Your task: Locate each line in the records containing "whenAccepted". Copy it.

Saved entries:
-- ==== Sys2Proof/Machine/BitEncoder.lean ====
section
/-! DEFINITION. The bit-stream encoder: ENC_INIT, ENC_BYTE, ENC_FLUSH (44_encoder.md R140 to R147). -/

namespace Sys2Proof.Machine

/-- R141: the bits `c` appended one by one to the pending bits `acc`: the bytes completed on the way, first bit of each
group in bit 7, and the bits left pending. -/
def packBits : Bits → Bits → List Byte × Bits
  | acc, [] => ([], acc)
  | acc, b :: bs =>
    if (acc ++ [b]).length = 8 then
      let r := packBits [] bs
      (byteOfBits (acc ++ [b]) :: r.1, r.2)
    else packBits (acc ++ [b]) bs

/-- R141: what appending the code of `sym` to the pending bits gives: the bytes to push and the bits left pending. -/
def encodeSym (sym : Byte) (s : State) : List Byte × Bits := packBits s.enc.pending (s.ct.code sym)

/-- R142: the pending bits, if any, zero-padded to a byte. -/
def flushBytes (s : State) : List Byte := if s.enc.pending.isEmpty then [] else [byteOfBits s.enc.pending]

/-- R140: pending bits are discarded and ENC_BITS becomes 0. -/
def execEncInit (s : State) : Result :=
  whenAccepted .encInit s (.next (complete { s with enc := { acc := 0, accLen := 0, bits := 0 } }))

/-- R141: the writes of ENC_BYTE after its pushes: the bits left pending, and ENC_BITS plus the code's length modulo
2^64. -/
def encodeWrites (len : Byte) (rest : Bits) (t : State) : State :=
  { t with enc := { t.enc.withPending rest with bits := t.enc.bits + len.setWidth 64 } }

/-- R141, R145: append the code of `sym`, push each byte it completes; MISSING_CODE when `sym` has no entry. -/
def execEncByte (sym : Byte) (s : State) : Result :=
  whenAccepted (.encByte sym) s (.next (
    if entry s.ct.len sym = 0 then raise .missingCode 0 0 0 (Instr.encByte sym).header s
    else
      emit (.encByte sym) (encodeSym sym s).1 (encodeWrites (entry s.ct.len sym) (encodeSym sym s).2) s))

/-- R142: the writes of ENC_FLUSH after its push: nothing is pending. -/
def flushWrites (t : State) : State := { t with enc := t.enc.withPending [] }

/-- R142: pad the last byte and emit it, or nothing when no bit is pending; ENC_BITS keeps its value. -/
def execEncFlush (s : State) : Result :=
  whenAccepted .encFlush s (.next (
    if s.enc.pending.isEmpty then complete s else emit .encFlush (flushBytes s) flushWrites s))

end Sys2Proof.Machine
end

---

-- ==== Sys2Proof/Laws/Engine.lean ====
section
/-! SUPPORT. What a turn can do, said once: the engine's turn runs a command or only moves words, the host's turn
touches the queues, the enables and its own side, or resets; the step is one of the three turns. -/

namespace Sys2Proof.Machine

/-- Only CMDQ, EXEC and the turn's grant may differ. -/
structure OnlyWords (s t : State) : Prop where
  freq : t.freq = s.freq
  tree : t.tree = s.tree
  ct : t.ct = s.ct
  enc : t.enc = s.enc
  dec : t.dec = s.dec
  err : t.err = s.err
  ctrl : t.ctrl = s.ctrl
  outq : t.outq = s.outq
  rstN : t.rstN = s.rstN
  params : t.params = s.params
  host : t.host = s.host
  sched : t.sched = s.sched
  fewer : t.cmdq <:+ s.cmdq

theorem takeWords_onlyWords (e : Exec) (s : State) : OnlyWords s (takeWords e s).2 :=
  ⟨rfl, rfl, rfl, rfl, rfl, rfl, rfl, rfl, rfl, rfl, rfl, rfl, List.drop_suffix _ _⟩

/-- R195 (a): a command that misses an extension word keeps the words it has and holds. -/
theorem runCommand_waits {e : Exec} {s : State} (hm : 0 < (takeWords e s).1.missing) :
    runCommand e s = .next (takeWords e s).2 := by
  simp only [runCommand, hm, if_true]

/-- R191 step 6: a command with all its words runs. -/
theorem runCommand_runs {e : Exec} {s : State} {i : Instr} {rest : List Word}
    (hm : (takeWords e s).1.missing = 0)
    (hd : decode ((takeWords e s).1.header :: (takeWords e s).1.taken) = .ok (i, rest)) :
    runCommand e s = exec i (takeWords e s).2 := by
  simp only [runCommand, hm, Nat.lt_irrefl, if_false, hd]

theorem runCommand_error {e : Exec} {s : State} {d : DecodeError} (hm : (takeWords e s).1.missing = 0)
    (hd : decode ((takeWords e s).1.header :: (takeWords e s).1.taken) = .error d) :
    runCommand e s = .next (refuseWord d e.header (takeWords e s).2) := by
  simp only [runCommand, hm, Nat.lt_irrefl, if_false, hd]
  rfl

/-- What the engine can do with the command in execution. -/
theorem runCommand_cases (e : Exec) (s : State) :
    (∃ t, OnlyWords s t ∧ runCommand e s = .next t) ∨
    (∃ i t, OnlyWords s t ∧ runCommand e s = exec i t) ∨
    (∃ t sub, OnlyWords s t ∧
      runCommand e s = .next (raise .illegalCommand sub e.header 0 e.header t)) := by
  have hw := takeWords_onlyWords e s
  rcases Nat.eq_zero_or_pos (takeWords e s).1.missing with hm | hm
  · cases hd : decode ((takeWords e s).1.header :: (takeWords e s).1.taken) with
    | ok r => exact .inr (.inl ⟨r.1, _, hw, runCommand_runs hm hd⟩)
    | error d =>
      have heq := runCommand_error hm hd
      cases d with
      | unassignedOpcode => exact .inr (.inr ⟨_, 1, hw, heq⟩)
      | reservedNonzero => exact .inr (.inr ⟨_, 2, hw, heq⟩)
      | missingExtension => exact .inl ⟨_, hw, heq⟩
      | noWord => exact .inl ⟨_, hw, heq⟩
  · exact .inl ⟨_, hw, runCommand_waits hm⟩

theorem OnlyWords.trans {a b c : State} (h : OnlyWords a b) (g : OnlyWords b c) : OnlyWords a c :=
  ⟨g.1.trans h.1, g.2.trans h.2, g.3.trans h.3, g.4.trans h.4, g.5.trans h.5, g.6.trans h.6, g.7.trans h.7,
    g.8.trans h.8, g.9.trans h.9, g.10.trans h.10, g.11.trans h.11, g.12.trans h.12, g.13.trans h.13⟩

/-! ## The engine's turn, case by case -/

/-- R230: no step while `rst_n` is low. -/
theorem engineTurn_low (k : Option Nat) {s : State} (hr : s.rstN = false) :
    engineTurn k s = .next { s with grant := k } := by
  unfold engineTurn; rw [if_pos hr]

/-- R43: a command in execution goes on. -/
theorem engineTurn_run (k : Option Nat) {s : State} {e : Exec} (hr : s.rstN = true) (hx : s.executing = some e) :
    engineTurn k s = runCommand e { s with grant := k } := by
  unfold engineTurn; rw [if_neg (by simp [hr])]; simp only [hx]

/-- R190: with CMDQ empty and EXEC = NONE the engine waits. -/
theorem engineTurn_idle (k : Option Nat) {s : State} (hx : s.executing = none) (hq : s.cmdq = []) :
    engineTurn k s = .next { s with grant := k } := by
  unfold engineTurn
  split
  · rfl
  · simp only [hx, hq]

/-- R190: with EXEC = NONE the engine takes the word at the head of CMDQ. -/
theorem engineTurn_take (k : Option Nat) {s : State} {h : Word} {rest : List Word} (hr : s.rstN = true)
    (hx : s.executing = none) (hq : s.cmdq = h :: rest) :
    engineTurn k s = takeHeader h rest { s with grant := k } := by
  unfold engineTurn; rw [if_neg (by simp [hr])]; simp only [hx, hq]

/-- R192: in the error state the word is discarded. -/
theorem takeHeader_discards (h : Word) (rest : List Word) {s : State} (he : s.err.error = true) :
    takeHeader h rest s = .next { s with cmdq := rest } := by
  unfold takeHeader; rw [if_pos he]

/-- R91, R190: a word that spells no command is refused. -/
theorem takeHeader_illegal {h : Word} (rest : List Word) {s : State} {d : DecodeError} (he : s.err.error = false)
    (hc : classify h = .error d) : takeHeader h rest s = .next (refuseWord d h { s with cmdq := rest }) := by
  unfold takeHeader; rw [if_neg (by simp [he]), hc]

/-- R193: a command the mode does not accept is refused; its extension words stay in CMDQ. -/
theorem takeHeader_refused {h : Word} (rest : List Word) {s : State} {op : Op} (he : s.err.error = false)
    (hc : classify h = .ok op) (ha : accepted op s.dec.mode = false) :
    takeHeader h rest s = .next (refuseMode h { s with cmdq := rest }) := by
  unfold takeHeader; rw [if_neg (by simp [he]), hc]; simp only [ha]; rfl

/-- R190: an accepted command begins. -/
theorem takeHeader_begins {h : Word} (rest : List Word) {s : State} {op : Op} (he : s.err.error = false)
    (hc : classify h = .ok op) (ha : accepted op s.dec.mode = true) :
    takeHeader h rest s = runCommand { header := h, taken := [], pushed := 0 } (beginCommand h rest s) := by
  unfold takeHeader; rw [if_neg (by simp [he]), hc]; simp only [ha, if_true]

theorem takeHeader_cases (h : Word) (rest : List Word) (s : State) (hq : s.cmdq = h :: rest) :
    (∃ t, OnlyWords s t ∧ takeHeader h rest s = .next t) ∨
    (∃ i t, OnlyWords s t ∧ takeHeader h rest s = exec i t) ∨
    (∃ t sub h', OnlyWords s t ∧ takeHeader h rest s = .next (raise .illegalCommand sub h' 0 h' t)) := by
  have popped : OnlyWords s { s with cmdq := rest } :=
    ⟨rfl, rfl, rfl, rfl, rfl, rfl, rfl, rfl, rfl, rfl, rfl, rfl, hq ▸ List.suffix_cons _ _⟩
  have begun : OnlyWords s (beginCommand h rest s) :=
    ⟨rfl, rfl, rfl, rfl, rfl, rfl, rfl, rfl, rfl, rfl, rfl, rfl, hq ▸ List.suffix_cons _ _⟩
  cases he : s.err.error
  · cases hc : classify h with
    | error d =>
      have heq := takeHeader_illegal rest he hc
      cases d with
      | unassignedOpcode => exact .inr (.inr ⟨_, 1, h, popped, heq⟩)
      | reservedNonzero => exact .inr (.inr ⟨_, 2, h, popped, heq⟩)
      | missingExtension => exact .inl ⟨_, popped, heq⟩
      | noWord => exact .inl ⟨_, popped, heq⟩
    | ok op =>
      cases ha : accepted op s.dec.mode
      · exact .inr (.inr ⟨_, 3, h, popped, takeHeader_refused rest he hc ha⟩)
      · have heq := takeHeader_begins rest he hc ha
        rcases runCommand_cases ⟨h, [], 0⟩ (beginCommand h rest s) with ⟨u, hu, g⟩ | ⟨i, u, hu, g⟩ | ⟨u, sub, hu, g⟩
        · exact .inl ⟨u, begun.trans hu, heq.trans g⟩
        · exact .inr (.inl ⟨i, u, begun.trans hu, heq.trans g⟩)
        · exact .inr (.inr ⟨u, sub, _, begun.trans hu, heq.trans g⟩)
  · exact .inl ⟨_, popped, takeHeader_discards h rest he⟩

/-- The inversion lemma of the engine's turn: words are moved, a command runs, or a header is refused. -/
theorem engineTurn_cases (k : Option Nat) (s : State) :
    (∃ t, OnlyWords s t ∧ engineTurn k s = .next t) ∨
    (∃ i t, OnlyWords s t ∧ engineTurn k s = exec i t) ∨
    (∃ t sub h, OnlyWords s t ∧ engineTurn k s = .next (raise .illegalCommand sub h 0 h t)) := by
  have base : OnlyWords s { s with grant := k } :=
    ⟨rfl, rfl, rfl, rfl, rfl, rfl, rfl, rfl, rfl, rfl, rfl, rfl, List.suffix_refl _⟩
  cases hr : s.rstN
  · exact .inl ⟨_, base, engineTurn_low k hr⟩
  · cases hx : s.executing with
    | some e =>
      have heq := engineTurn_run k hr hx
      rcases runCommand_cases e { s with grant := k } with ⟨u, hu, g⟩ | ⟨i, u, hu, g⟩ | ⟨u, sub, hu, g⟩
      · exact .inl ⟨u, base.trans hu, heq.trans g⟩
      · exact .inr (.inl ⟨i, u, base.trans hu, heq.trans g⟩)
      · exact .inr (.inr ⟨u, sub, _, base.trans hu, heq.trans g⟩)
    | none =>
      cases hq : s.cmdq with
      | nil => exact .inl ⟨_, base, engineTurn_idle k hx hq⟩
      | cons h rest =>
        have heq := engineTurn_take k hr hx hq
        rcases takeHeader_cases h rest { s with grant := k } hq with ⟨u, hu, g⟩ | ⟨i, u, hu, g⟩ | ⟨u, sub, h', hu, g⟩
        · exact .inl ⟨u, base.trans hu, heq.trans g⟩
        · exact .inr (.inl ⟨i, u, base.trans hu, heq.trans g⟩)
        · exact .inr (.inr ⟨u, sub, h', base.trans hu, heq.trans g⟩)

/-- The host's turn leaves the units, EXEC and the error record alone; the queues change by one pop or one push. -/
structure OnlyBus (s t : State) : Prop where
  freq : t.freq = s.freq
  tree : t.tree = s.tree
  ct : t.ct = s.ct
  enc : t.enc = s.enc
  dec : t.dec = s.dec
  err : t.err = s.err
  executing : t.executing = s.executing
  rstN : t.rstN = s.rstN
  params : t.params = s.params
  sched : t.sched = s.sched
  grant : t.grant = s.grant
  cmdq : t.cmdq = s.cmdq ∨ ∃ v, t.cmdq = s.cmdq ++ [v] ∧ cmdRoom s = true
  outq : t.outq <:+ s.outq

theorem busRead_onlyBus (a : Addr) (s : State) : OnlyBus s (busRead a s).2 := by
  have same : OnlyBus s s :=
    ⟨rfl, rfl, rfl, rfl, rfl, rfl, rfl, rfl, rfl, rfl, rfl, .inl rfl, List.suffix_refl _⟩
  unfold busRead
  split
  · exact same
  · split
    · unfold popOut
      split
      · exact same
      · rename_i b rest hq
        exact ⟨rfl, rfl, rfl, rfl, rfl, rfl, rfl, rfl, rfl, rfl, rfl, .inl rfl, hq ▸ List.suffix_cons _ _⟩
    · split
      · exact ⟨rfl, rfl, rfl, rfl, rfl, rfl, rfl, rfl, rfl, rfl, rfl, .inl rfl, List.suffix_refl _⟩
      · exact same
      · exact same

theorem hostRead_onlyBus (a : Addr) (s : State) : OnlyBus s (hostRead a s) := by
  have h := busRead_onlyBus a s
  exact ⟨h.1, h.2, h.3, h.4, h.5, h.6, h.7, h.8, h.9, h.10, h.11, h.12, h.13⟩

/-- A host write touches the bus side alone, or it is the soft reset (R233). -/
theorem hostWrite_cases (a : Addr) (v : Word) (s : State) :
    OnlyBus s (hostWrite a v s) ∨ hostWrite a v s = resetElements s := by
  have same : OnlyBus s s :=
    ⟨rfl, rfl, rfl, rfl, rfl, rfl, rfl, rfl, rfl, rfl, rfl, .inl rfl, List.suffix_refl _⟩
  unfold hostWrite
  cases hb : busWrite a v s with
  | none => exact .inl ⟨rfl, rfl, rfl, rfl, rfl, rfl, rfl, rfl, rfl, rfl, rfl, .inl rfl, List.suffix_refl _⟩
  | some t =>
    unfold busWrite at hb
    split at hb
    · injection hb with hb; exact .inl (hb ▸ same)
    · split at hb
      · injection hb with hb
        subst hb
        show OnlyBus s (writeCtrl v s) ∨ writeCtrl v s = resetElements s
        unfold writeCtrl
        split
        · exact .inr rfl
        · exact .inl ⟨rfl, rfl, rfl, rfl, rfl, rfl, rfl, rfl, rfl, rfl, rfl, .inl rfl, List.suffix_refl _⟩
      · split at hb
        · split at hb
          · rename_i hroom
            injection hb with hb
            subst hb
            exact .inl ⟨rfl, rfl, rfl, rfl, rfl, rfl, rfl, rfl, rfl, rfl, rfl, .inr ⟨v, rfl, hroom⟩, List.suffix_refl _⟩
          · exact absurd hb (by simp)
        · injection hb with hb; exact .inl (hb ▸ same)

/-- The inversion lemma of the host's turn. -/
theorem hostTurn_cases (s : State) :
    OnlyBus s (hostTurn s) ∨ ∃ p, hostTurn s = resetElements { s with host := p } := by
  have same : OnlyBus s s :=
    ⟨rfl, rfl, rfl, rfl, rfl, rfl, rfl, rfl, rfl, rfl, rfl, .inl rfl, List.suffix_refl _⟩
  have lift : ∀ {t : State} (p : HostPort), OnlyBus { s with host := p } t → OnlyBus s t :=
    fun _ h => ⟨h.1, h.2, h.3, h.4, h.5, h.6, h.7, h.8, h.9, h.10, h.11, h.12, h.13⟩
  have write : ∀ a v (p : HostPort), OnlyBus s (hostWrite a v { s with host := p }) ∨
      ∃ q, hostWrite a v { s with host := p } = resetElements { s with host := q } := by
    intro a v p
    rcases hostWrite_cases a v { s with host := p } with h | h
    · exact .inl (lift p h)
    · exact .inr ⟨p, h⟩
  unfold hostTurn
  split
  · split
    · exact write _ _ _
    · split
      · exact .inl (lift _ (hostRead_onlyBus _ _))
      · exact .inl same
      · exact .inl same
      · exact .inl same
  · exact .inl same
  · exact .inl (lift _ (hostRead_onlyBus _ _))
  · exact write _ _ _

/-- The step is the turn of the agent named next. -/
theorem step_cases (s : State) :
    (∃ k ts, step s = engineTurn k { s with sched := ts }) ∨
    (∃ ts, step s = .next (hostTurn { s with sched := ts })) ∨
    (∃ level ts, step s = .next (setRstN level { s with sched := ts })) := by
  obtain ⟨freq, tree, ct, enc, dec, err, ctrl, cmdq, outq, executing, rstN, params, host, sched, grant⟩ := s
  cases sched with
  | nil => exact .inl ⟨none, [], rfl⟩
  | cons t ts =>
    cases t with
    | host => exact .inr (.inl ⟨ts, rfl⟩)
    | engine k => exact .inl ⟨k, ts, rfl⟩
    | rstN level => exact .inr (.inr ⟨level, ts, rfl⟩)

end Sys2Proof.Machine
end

* * *

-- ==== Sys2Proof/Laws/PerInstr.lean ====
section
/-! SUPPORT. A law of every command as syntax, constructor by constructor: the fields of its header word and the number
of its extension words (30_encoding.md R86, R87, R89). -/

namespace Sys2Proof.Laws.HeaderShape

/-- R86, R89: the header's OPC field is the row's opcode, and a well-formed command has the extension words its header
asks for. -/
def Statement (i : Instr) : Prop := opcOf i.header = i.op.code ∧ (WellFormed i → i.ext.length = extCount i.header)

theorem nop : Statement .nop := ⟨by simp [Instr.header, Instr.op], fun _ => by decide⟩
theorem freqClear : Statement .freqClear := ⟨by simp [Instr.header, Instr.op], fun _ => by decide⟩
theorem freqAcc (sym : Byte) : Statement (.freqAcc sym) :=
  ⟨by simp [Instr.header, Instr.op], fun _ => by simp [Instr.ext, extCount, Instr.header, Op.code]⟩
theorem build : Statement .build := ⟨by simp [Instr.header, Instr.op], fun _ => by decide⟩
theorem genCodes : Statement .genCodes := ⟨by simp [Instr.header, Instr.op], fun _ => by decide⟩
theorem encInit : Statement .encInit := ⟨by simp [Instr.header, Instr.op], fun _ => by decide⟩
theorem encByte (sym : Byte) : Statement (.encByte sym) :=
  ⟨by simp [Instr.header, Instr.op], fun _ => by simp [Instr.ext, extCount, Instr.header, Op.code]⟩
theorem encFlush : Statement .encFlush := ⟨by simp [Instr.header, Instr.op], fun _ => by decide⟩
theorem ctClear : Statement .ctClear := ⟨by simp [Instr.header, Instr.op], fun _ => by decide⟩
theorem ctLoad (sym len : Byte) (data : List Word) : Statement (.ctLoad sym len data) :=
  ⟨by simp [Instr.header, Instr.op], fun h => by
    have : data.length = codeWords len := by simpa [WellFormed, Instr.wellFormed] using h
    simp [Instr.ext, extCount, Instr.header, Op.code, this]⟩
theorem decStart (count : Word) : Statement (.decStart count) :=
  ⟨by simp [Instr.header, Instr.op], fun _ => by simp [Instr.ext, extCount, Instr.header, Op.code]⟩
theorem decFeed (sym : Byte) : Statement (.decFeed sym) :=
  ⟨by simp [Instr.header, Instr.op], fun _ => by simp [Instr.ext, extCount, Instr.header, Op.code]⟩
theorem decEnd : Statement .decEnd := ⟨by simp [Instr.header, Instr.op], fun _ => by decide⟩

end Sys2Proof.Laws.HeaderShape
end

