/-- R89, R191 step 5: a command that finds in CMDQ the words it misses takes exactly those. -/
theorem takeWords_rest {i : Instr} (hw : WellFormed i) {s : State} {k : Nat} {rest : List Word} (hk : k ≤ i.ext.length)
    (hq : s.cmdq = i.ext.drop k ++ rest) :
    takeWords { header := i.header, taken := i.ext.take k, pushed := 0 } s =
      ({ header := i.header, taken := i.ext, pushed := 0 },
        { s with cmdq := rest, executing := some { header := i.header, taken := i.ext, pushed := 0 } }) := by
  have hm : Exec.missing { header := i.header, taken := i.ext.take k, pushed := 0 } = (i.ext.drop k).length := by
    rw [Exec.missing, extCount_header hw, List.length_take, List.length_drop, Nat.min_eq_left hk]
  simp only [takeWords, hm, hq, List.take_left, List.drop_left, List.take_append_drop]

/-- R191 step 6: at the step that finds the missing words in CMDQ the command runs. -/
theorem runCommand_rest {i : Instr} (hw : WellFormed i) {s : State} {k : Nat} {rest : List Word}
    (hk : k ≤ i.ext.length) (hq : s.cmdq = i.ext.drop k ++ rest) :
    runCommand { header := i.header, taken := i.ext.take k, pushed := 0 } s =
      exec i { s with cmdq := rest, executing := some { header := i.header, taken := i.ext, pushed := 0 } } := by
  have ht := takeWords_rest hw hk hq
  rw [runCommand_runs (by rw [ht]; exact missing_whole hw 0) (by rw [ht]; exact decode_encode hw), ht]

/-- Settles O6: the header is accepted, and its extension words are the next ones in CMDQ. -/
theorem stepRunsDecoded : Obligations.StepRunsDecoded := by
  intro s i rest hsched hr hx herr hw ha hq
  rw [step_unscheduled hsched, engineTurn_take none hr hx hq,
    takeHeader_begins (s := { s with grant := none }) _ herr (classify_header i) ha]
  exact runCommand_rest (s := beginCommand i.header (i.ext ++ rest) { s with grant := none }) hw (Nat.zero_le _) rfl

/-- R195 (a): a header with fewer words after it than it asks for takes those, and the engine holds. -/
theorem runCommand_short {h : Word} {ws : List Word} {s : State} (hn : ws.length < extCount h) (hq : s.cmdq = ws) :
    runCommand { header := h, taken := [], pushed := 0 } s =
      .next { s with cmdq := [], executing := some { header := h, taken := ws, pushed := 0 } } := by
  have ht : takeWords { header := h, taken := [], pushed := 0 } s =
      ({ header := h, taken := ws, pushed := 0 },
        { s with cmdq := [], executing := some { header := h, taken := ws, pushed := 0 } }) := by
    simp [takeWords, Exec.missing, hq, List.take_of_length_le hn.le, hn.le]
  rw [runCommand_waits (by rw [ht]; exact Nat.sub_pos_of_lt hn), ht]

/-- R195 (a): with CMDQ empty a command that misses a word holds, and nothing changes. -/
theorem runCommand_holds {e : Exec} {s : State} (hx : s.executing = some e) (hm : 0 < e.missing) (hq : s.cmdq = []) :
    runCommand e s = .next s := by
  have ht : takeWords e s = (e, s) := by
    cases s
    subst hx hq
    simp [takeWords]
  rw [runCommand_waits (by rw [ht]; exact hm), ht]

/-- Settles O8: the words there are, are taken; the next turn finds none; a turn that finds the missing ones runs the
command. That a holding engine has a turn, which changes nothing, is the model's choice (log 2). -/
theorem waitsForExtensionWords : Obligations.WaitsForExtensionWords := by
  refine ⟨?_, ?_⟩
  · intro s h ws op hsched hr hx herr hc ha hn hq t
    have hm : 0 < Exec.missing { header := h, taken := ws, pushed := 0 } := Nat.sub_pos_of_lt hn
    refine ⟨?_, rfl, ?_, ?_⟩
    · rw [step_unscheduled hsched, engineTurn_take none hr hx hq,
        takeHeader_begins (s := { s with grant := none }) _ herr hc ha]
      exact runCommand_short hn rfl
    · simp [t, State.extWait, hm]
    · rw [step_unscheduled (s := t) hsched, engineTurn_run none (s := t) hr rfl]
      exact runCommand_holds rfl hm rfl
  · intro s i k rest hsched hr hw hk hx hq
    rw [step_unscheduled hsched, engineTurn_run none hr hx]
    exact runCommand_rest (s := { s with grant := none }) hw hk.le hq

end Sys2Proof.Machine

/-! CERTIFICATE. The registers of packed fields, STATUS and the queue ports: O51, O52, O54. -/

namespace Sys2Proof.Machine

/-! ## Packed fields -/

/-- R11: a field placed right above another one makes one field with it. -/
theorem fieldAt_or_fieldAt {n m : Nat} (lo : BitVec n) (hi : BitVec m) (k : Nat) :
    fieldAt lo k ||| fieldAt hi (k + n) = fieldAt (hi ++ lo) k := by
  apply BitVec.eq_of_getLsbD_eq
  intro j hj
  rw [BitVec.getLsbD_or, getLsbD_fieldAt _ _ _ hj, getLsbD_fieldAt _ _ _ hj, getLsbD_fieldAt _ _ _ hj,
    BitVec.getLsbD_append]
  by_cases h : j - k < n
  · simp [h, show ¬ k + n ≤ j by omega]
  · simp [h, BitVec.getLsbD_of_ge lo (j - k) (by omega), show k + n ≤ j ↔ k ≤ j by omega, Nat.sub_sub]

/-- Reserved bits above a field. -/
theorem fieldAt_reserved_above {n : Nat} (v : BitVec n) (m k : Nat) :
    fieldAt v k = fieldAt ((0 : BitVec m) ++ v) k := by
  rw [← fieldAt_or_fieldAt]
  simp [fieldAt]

Solution to the exercise:
  whenAccepted .encInit s (.next (complete { s with enc := { acc := 0, accLen := 0, bits := 0 } }))
  whenAccepted (.encByte sym) s (.next (
  whenAccepted .encFlush s (.next (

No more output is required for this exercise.